Coupling chromatography with mass spectrometry - Part 1

The very principle of chromatography is to separate the constituents of a mixture to be analyzed. The chromatographic column selectively delays the progression of solutes which, when separation is successful, exit the column in successive order.

Modern instrumentation is faced with increasingly complex analyses, due to the large number of constituents present and the extremely small quantities to be detected. What's more, these analyses have to be increasingly rapid and automatable in order to deliver results for a very large number of samples.

Classic examples of complex media with these characteristics are biological media in general, petroleum cuts, essential oils and atmospheric pollutants. It is not uncommon to want to identify and quantify a single product in the mixture, present in traces representing one part per billion (ppb) of the total sample.

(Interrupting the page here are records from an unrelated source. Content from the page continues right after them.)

-- ==== Sys2Proof/Machine/Operands.lean ====
section
/-! DEFINITION. The operand forms of the instructions: immediates as 32-bit values, the next line, the effective address of
a load or store, the target of `JALR`.

Rules: `00_scope.md` R6, R9, `30_encoding.md` R77, R78, `10_state.md` R26, `44_control.md` R150, `45_load_store.md` R162. -/

namespace Sys2Proof.Machine

/-- `to32(i) = sext_32(i)`: the 32-bit value `i mod 2^32` of an integer (R6, R9), in which every immediate is used (R77,
decision D9). -/
def to32 (i : Int) : Word := BitVec.ofInt 32 i

/-- `pc +32 1`: the index of the next line, which is the link value of `JAL` and `JALR` too (R25, R26). -/
def nextLine (s : State) : Word := s.pc + 1

/-- `EA = x[b] +32 to32(offs)` (R162): not scaled, and the base register is not changed. -/
def effectiveAddress (s : State) (offs : Int) (base : RegIx) : Word := s.readReg base + to32 offs

/-- The base of `JALR`'s target (R150).  With `rd` and `rs1` different it is `x[rs1]`.  With `rd = rs1` the order of the base
read and the link write is open: `JALR_ALIAS` decides whether the old value or the link is read. -/
def jalrBase (s : State) (rd rs1 : RegIx) : Word :=
  if rd = rs1 then
    match Config.jalrAlias with
    | .readFirst => s.readReg rs1
    | .linkFirst => (s.writeReg rd (nextLine s)).readReg rs1
  else s.readReg rs1

/-- `JALR`'s target: the base plus the immediate, modulo `2^32`, neither masked nor checked (R27, R150). -/
def jalrTarget (s : State) (rd rs1 : RegIx) (imm : Int) : Word := jalrBase s rd rs1 + to32 imm

end Sys2Proof.Machine
end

There are countless applications in a wide range of economic sectors, such as industrial product quality control, fraud control, anti-doping and environmental monitoring, ....

While chromatography alone enables the correct separation of the various constituents of a mixture, it is nevertheless a delicate task to make a structural interpretation that allows certain identification, as the parameters deduced from the selective retention of solutes through the column are often unwieldy and, in most cases, linked in a complex and indirect way to organic molecular structures.

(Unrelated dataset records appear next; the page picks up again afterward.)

-- ==== Sys2Proof/Safety.lean ====
section
/-! DEFINITION. The terms the statements use: the invariant of a session, what a completed line may change, what taking a
fault leaves, and the declarative form of the patterns. -/

namespace Sys2Proof.Machine

/-! ### The invariant -/

/-- What holds at every instruction boundary of a session: memory in its canonical form; the zero register zero (R21); every
line trimmed (R31); a line count that fits the `pc` (R31); the label table that of the program (R32, R225); the breakpoint
set without repeats, in order (R33); every tag `Invalid` (R30); the last error that of the status (R34, R195). -/
structure SessionInv (s : State) : Prop where
  memory : Memory.wf s.mem
  zero : s.readReg 0 = 0
  trimmed : ∀ line ∈ s.lines, isTrimmed line = true
  lineCount : s.lines.length < 2 ^ 32
  labels : s.labels = scan s.lines
  breakpoints : s.breakpoints.Pairwise fun a b => a.toNat < b.toNat
  tags : ∀ b : Fin 8, s.tags[b] = CoherenceTag.invalid
  error : (s.status = .ready ∧ s.lastError = none) ∨ ∃ r, s.status = .halted r ∧ s.lastError = some r

/-! ### What a line may change -/

/-- Everything but the registers, the `pc` and the memory is as it was. -/
structure SameSession (s t : State) : Prop where
  tags : t.tags = s.tags
  lines : t.lines = s.lines
  labels : t.labels = s.labels
  breakpoints : t.breakpoints = s.breakpoints
  status : t.status = s.status
  lastError : t.lastError = s.lastError

/-- `t` is `s` after a completed line whose one register result is `v` in `rd` and which goes on at line `p`: `rd` holds `v`
(0 if it is register 0, R22), register 0 is 0, and nothing else has changed. -/
structure WritesRegister (s t : State) (rd : RegIx) (v p : Word) : Prop where
  dest : t.readReg rd = if rd = 0 then 0 else v
  zero : t.readReg 0 = 0
  others : ∀ r, r ≠ rd → r ≠ 0 → t.readReg r = s.readReg r
  pc : t.pc = p
  memory : ∀ a, t.mem.byteAt a = s.mem.byteAt a
  session : SameSession s t

/-- `t` is `s` after a completed line that writes no register and goes on at line `p`; its memory is not spoken of. -/
structure WritesNoRegister (s t : State) (p : Word) : Prop where
  zero : t.readReg 0 = 0
  others : ∀ r, r ≠ 0 → t.readReg r = s.readReg r
  pc : t.pc = p
  session : SameSession s t

/-- The memory of `t` is that of `s` with the word `v` in the four bytes from `ea` on (byte order: decision D15). -/
structure StoresWord (s t : State) (ea v : Word) : Prop where
  stored : ∀ k, k < 4 → t.mem.byteAt (ea.toNat + k) = byteOfWord v k
  others : ∀ a, (a < ea.toNat ∨ ea.toNat + 4 ≤ a) → t.mem.byteAt a = s.mem.byteAt a

/-- `t` is `s` after the fault `f` was taken (R192, R193): the record and the status are those of the fault, and nothing else
has changed. -/
structure TakesFault (s t : State) (f : FaultCause) : Prop where
  status : t.status = .halted { cause := f, line := s.pc, lineText := s.lines[s.pc.toNat]? }
  lastError : t.lastError = some { cause := f, line := s.pc, lineText := s.lines[s.pc.toNat]? }
  registers : ∀ r, t.readReg r = s.readReg r
  pc : t.pc = s.pc
  memory : ∀ a, t.mem.byteAt a = s.mem.byteAt a
  tags : t.tags = s.tags
  lines : t.lines = s.lines
  labels : t.labels = s.labels
  breakpoints : t.breakpoints = s.breakpoints

/-- An access at this address is legal: aligned and in bounds (R43, R44, R48). -/
def LegalAddress (a : Word) : Prop := a.toNat % 4 = 0 ∧ a.toNat < 512

/-! ### Lines -/

/-- The session is `Ready` and the line at `pc` is `line`: the next step executes it. -/
def AtLine (s : State) (line : Text) : Prop := s.status = .ready ∧ s.lines[s.pc.toNat]? = some line

/-- The next step takes the fault `f`. -/
def StepFaults (s : State) (f : FaultCause) : Prop := ∃ t, step s = .next t ∧ TakesFault s t f

/-- `k` steps, one after another, from a state. -/
def runSteps : Nat → State → Host.Outcome State Fault Refusal
  | 0, s => .next s
  | k + 1, s =>
    match step s with
    | .next t => runSteps k t
    | .fault r => .fault r
    | .refused r => .refused r

/-- The state with other coherence-state tags. -/
def withTags (tags : Vector CoherenceTag 8) (s : State) : State := { s with tags := tags }

/-- An outcome with a function applied to the answer; a fault of the model and a refusal stay as they are. -/
def mapNext {α β : Type} (f : α → β) : Host.Outcome α Fault Refusal → Host.Outcome β Fault Refusal
  | .next a => .next (f a)
  | .fault r => .fault r
  | .refused r => .refused r

/-- The fields of the pattern a line must have, in the order of the text, without the operator (R63). -/
def fieldsOf : Shape → Text → Option (List Text)
  | .label, line => (matchLabel line).map fun name => [name]
  | .twoOp, line => (matchTwoOp line).map fun f => [f.f1, f.f2]
  | .rl, line => (matchRl line).map fun f => [f.f1, f.f2]
  | .rrr, line => (matchRrr line).map fun f => [f.f1, f.f2, f.f3]
  | .rri, line => (matchRri line).map fun f => [f.f1, f.f2, f.f3]
  | .rob, line => (matchRob line).map fun f => [f.f1, f.f2, f.f3]

/-- What the rule of a register-register operator says of a line with that operator (R130 to R137): a line that is not `RRR`
raises `ShapeMismatch`; a register field that is no register name raises `UnknownRegister`; otherwise the line completes and
`rd` holds the value `result` relates to the old values of `rs1` and `rs2`. -/
def RrrLineRule (op : Text) (result : Word → Word → Word → Prop) : Prop :=
  ∀ s line, AtLine s line → operatorOf line = op →
    (matchRrr line = none → StepFaults s (.shapeMismatch (text "OP RD, RS1, RS2"))) ∧
    ∀ f, matchRrr line = some f →
      (∀ rd rs1 rs2, regResolve f.f1 = some rd → regResolve f.f2 = some rs1 → regResolve f.f3 = some rs2 →
        ∃ t v, step s = .next t ∧ result (s.readReg rs1) (s.readReg rs2) v ∧ WritesRegister s t rd v (s.pc + 1)) ∧
      (regResolve f.f1 = none ∨ regResolve f.f2 = none ∨ regResolve f.f3 = none →
        ∃ tok, tok ∈ [f.f1, f.f2, f.f3] ∧ regResolve tok = none ∧ StepFaults s (.unknownRegister tok))

/-- What the rule of a register-immediate operator says of a line with that operator (R140 to R146): a line that is not `RRI`
raises `ShapeMismatch`; a field that does not resolve raises its fault; otherwise the line completes and `rd` holds the value
`result` relates to the old value of `rs1` and the integer. -/
def RriLineRule (op : Text) (result : Word → Int → Word → Prop) : Prop :=
  ∀ s line, AtLine s line → operatorOf line = op →
    (matchRri line = none → StepFaults s (.shapeMismatch (text "OP RD, RS1, IMM"))) ∧
    ∀ f, matchRri line = some f →
      (∀ rd rs1 imm, regResolve f.f1 = some rd → regResolve f.f2 = some rs1 → parseImm f.f3 = some imm →
        ∃ t v, step s = .next t ∧ result (s.readReg rs1) imm v ∧ WritesRegister s t rd v (s.pc + 1)) ∧
      (regResolve f.f1 = none ∨ regResolve f.f2 = none ∨ parseImm f.f3 = none →
        (∃ tok, tok ∈ [f.f1, f.f2] ∧ regResolve tok = none ∧ StepFaults s (.unknownRegister tok)) ∨
        (parseImm f.f3 = none ∧ StepFaults s (.invalidImmediate f.f3)))

/-! ### The patterns as forms (R62, R64 to R69) -/

/-- `GAP`: one or more whitespace characters. -/
def IsGap (g : Text) : Prop := g ≠ [] ∧ ∀ b ∈ g, isSpace b = true

/-- What follows the comma in `SEP`: zero or more whitespace characters. -/
def IsPad (g : Text) : Prop := ∀ b ∈ g, isSpace b = true

/-- `VAL`: an optional `-`, then a `WORD`. -/
def IsVal (t : Text) : Prop := isWord t = true ∨ ∃ w, t = ch '-' :: w ∧ isWord w = true

/-- The text of `WORD GAP WORD SEP`. -/
def headText (op gap f1 pad : Text) : Text := op ++ gap ++ f1 ++ [ch ','] ++ pad

end Sys2Proof.Machine
end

The idea of coupling another physical method of investigation, after chromatographic separation, in order to add a second analytical dimension to chromatography, took shape as early as 1960 with the combination of gas chromatography and mass spectrometry (GC-MS).

The coupling of liquid chromatography and mass spectrometry (LC-MS) was not studied until 1974, mainly because of the much greater technical difficulties involved. The development of atmospheric pressure ionization sources for mass spectrometry, from 1986 onwards, removed most of the obstacles to the development of LC-MS.

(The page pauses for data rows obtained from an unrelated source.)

/-- Formalises R26. If step s answers next t: when t is Halted the pc is unchanged; when t is Ready and the line at pc
is neither a JALR nor a JAL, the pc of t is that of s plus 1, also as unbounded numbers, provided the line count is
below 2^32 (R31); when t is Ready after a JAL, its pc is the label's entry; after a JALR it is the old rs1 plus the
immediate, or, when rd is rs1, that or the link plus the immediate (log 8). -/
def Obligations.TheDefaultAdvanceIsOneLine : Prop :=
  ∀ s t, s.lines.length < 2 ^ 32 → step s = .next t →
    (t.status ≠ .ready → t.pc = s.pc) ∧
    (t.status = .ready →
      (∀ line rd rs1 imm, s.lines[s.pc.toNat]? = some line → decode line ≠ .ok (.jalr rd rs1 imm)) →
      (∀ line rd label, s.lines[s.pc.toNat]? = some line → decode line ≠ .ok (.jal rd label)) →
      t.pc = s.pc + 1 ∧ t.pc.toNat = s.pc.toNat + 1) ∧
    (t.status = .ready → ∀ line, s.lines[s.pc.toNat]? = some line →
      (∀ rd label, decode line = .ok (.jal rd label) → labelLookup s.labels label = some t.pc) ∧
      ∀ rd rs1 imm, decode line = .ok (.jalr rd rs1 imm) →
        t.pc = s.readReg rs1 + BitVec.ofInt 32 imm ∨ (rd = rs1 ∧ t.pc = s.pc + 1 + BitVec.ofInt 32 imm))

/-- From 40_decode_execute.md R106, R107. For every program of fewer than 2^32 lines in which no label name is defined
twice: the lookup of a name gives k exactly if line k matches LABEL with that name, and gives nothing exactly if no
line defines it. -/
def Obligations.ScanFindsEveryLabelLine : Prop :=
  ∀ lines : List Text, lines.length < 2 ^ 32 → duplicatedLabel lines = none →
    (∀ name k, k < lines.length →
      (labelLookup (scan lines) name = some (BitVec.ofNat 32 k) ↔ lines[k]?.bind matchLabel = some name)) ∧
    ∀ name, labelLookup (scan lines) name = none ↔ ∀ line ∈ lines, matchLabel line ≠ some name

/-- From 10_state.md R32; 40_decode_execute.md R108; 90_conflicts.md C2. For every program: the names of its label table
are distinct; the lookup of a name gives an index only of a line that matches LABEL with the name (which one, for a
duplicated name, is free: log 18), and gives one whenever some line defines it. -/
def Obligations.TableEntriesAreDefiningLinesWithUniqueNames : Prop :=
  ∀ lines : List Text,
    ((scan lines).map Prod.fst).Nodup ∧
    (∀ name v, labelLookup (scan lines) name = some v →
      ∃ k, k < lines.length ∧ v = BitVec.ofNat 32 k ∧ lines[k]?.bind matchLabel = some name) ∧
    ∀ name, (∃ line ∈ lines, matchLabel line = some name) → labelLookup (scan lines) name ≠ none

/-- From 60_exceptions.md R203; 30_encoding.md R61; 10_state.md R31; 40_decode_execute.md R106, R108;
92_eei_decisions.md D2, D17, D21, D25. A load of lines is refused exactly if they are more than MAX_LINES, or a
trimmed line is longer than MAX_LINE_CHARS, or a label name is defined twice (D21, D25, log 18 and 22); otherwise it
answers the state with the trimmed lines and their scan, everything else unchanged (D17, log 14), and every stored
line is trimmed. Trimming takes whitespace off the two ends of a line and nothing else (whitespace as in R61,
decision D2, log 1). -/
def Obligations.ProgramLoadSetsLinesAndTableOnly : Prop :=
  (∀ line : Text, ∃ a b, (∀ c ∈ a, isSpace c = true) ∧ (∀ c ∈ b, isSpace c = true) ∧ line = a ++ trim line ++ b) ∧
  ∀ (source : List Text) (s : State),
    ((Config.maxLines.val < source.length ∨ (∃ line ∈ source, Config.maxLineChars < (trim line).length) ∨
        duplicatedLabel (source.map trim) ≠ none) →
      ∃ r, loadProgram source s = .refused r) ∧
    (source.length ≤ Config.maxLines.val → (∀ line ∈ source, (trim line).length ≤ Config.maxLineChars) →
      duplicatedLabel (source.map trim) = none →
      loadProgram source s = .next { s with lines := source.map trim, labels := scan (source.map trim) }) ∧
    ∀ line ∈ source.map trim, isTrimmed line = true
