-- ==== Sys2Proof/Laws/Decode.lean ====
section
/-! SUPPORT. What the decoder does with a line, by its operator token (R79, R100 to R103). -/

namespace Sys2Proof.Machine

/-- The spelling of an operator is a `WORD`, so it holds no whitespace (R80). -/
theorem isWord_spelling (m : Mnemonic) : isWord (spelling m) = true := by cases m <;> decide

/-- An operator's spelling names it and nothing else (R80, R102). -/
theorem mnemonicOf_spelling (m : Mnemonic) : mnemonicOf (spelling m) = some m := by cases m <;> decide

theorem spelling_of_mnemonicOf {tok : Text} {m : Mnemonic} (h : mnemonicOf tok = some m) : spelling m = tok := by
  have := List.find?_some h
  simpa using this

/-- The empty token names no operator (R79). -/
theorem mnemonicOf_nil : mnemonicOf [] = none := by decide

/-- A line whose operator token is not empty is neither empty nor a label line (R79, R101). -/
theorem operatorOf_ne_nil {line : Text} (h : operatorOf line ≠ []) :
    line ≠ [] ∧ matchLabel line = none ∧ operatorOf line = line.takeWhile fun b => !isSpace b := by
  unfold operatorOf at h ⊢
  split at h
  · exact absurd rfl h
  · next hl =>
    split at h
    · exact absurd rfl h
    · next hm => exact ⟨hl, hm, if_neg hl⟩

/-- A line with a known operator is taken apart by that operator's pattern (R81, R102). -/
theorem decode_of_operator {line : Text} {m : Mnemonic} (h : mnemonicOf (operatorOf line) = some m) :
    decode line = decodeAs m line := by
  have hne : operatorOf line ≠ [] := by
    intro e
    rw [e, mnemonicOf_nil] at h
    cases h
  obtain ⟨hl, hm, _⟩ := operatorOf_ne_nil hne
  simp only [decode, if_neg hl, hm, h]

theorem decode_of_spelling {line : Text} {m : Mnemonic} (h : operatorOf line = spelling m) :
    decode line = decodeAs m line := decode_of_operator (by rw [h, mnemonicOf_spelling])

/-- A word, a whitespace character, then anything: the operator token is the word (R79). -/
theorem operatorOf_word_space (w rest : Text) (b : Byte) (hw : isWord w = true) (hb : isSpace b = true) :
    operatorOf (w ++ b :: rest) = w := by
  have hr := (isWord_iff w).mp hw
  have hl : w ++ b :: rest ≠ [] := by simp
  have hm : matchLabel (w ++ b :: rest) = none := by
    cases e : matchLabel (w ++ b :: rest) with
    | none => rfl
    | some name =>
      obtain ⟨hn, heq⟩ := (matchLabel_iff _ _).mp e
      have hmem : b ∈ name ++ [ch ':'] := by rw [← heq]; simp
      rcases List.mem_append.mp hmem with h | h
      · have := ((isWord_iff name).mp hn).2 b h
        rw [not_wordChar_of_space hb] at this; cases this
      · rw [List.mem_singleton.mp h, space_colon] at hb; cases hb
  unfold operatorOf
  rw [if_neg hl, hm]
  simp only
  rw [List.takeWhile_append_of_pos fun c hc => by simp [not_space_of_wordChar (hr.2 c hc)]]
  simp [hb]

/-! ### Inversion of the resolutions -/

theorem andThen_ok {α β : Type} {x : Checked α} {f : α → Checked β} {b : β} (h : x.andThen f = .ok b) :
    ∃ a, x = .ok a ∧ f a = .ok b := by
  cases x with
  | ok a => exact ⟨a, rfl, h⟩
  | raise e => cases h

theorem andThen_raise {α β : Type} {x : Checked α} {f : α → Checked β} {e : FaultCause} (h : x.andThen f = .raise e) :
    x = .raise e ∨ ∃ a, x = .ok a ∧ f a = .raise e := by
  cases x with
  | ok a => exact .inr ⟨a, rfl, h⟩
  | raise e' => cases h; exact .inl rfl

theorem resolveReg_ok {tok : Text} {i : RegIx} : resolveReg tok = .ok i ↔ regResolve tok = some i := by
  unfold resolveReg; split <;> simp_all

theorem resolveReg_raise {tok : Text} {e : FaultCause} :
    resolveReg tok = .raise e ↔ regResolve tok = none ∧ e = .unknownRegister tok := by
  cases h : regResolve tok <;> simp [resolveReg, h, eq_comm]

theorem resolveImm_ok {tok : Text} {i : Int} : resolveImm tok = .ok i ↔ parseImm tok = some i := by
  unfold resolveImm; split <;> simp_all

theorem resolveImm_raise {tok : Text} {e : FaultCause} :
    resolveImm tok = .raise e ↔ parseImm tok = none ∧ e = .invalidImmediate tok := by
  cases h : parseImm tok <;> simp [resolveImm, h, eq_comm]

theorem requireShape_ok {α : Type} {sh : Shape} {m : Option α} {a : α} : requireShape sh m = .ok a ↔ m = some a := by
  unfold requireShape; split <;> simp_all

theorem requireShape_raise {α : Type} {sh : Shape} {m : Option α} {e : FaultCause} :
    requireShape sh m = .raise e ↔ m = none ∧ e = .shapeMismatch (formText sh) := by
  cases m <;> simp [requireShape, eq_comm]

/-- The fault of a decode is one of four (R102, R103, R181 to R184). -/
inductive DecodeFault : FaultCause → Prop
  | unknownRegister (t : Text) : DecodeFault (.unknownRegister t)
  | invalidImmediate (t : Text) : DecodeFault (.invalidImmediate t)
  | shapeMismatch (t : Text) : DecodeFault (.shapeMismatch t)
  | unknownOperator (t : Text) : DecodeFault (.unknownOperator t)

theorem decodeFault_reg {tok : Text} {e : FaultCause} (h : resolveReg tok = .raise e) : DecodeFault e := by
  rw [(resolveReg_raise.mp h).2]; exact .unknownRegister _

theorem decodeFault_imm {tok : Text} {e : FaultCause} (h : resolveImm tok = .raise e) : DecodeFault e := by
  rw [(resolveImm_raise.mp h).2]; exact .invalidImmediate _

theorem decodeFault_shape {α : Type} {sh : Shape} {m : Option α} {e : FaultCause} (h : requireShape sh m = .raise e) :
    DecodeFault e := by
  rw [(requireShape_raise.mp h).2]; exact .shapeMismatch _

theorem decodeFault_rrr {mk : RegIx → RegIx → RegIx → Instr} {line : Text} {e : FaultCause}
    (h : decodeRrr mk line = .raise e) : DecodeFault e := by
  rcases andThen_raise h with h | ⟨f, _, h⟩
  · exact decodeFault_shape h
  rcases andThen_raise h with h | ⟨d, _, h⟩
  · exact decodeFault_reg h
  rcases andThen_raise h with h | ⟨a, _, h⟩
  · exact decodeFault_reg h
  rcases andThen_raise h with h | ⟨b, _, h⟩
  · exact decodeFault_reg h
  · cases h

theorem decodeFault_rri {mk : RegIx → RegIx → Int → Instr} {line : Text} {e : FaultCause}
    (h : decodeRri mk line = .raise e) : DecodeFault e := by
  rcases andThen_raise h with h | ⟨f, _, h⟩
  · exact decodeFault_shape h
  rcases andThen_raise h with h | ⟨d, _, h⟩
  · exact decodeFault_reg h
  rcases andThen_raise h with h | ⟨a, _, h⟩
  · exact decodeFault_reg h
  rcases andThen_raise h with h | ⟨b, _, h⟩
  · exact decodeFault_imm h
  · cases h

theorem decodeFault_rob {mk : RegIx → Int → RegIx → Instr} {line : Text} {e : FaultCause}
    (h : decodeRob mk line = .raise e) : DecodeFault e := by
  rcases andThen_raise h with h | ⟨f, _, h⟩
  · exact decodeFault_shape h
  rcases andThen_raise h with h | ⟨d, _, h⟩
  · exact decodeFault_reg h
  rcases andThen_raise h with h | ⟨a, _, h⟩
  · exact decodeFault_imm h
  rcases andThen_raise h with h | ⟨b, _, h⟩
  · exact decodeFault_reg h
  · cases h

theorem decodeFault_mv {line : Text} {e : FaultCause} (h : decodeMv line = .raise e) : DecodeFault e := by
  rcases andThen_raise h with h | ⟨f, _, h⟩
  · exact decodeFault_shape h
  rcases andThen_raise h with h | ⟨d, _, h⟩
  · exact decodeFault_reg h
  rcases andThen_raise h with h | ⟨a, _, h⟩
  · exact decodeFault_reg h
  · cases h

theorem decodeFault_li {line : Text} {e : FaultCause} (h : decodeLi line = .raise e) : DecodeFault e := by
  rcases andThen_raise h with h | ⟨f, _, h⟩
  · exact decodeFault_shape h
  rcases andThen_raise h with h | ⟨d, _, h⟩
  · exact decodeFault_reg h
  rcases andThen_raise h with h | ⟨a, _, h⟩
  · exact decodeFault_imm h
  · cases h

theorem decodeFault_jal {line : Text} {e : FaultCause} (h : decodeJal line = .raise e) : DecodeFault e := by
  rcases andThen_raise h with h | ⟨f, _, h⟩
  · exact decodeFault_shape h
  rcases andThen_raise h with h | ⟨d, _, h⟩
  · exact decodeFault_reg h
  · cases h

/-- What the decoder can raise (R102, R103). -/
theorem decode_raise {line : Text} {e : FaultCause} (h : decode line = .raise e) : DecodeFault e := by
  unfold decode at h
  split at h
  · cases h
  split at h
  · cases h
  split at h
  · cases h; exact .unknownOperator _
  next m _ =>
  cases m with
  | mv => exact decodeFault_mv h
  | li => exact decodeFault_li h
  | jal => exact decodeFault_jal h
  | lw => exact decodeFault_rob h
  | sw => exact decodeFault_rob h
  | addi => exact decodeFault_rri h
  | subi => exact decodeFault_rri h
  | andi => exact decodeFault_rri h
  | ori => exact decodeFault_rri h
  | xori => exact decodeFault_rri h
  | slli => exact decodeFault_rri h
  | slri => exact decodeFault_rri h
  | jalr => exact decodeFault_rri h
  | _ => exact decodeFault_rrr h

end Sys2Proof.Machine
end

The search for rapid analysis methods that can handle an increased number of samples, and the need for continuous real-time monitoring, have also led to the development of integrated rapid methodologies in which the chromatographic step is either accelerated or eliminated altogether and replaced by automatic sample handling processes.

These separative methods are generally associated with the chromatographic method set, and can often be connected to mass spectrometry.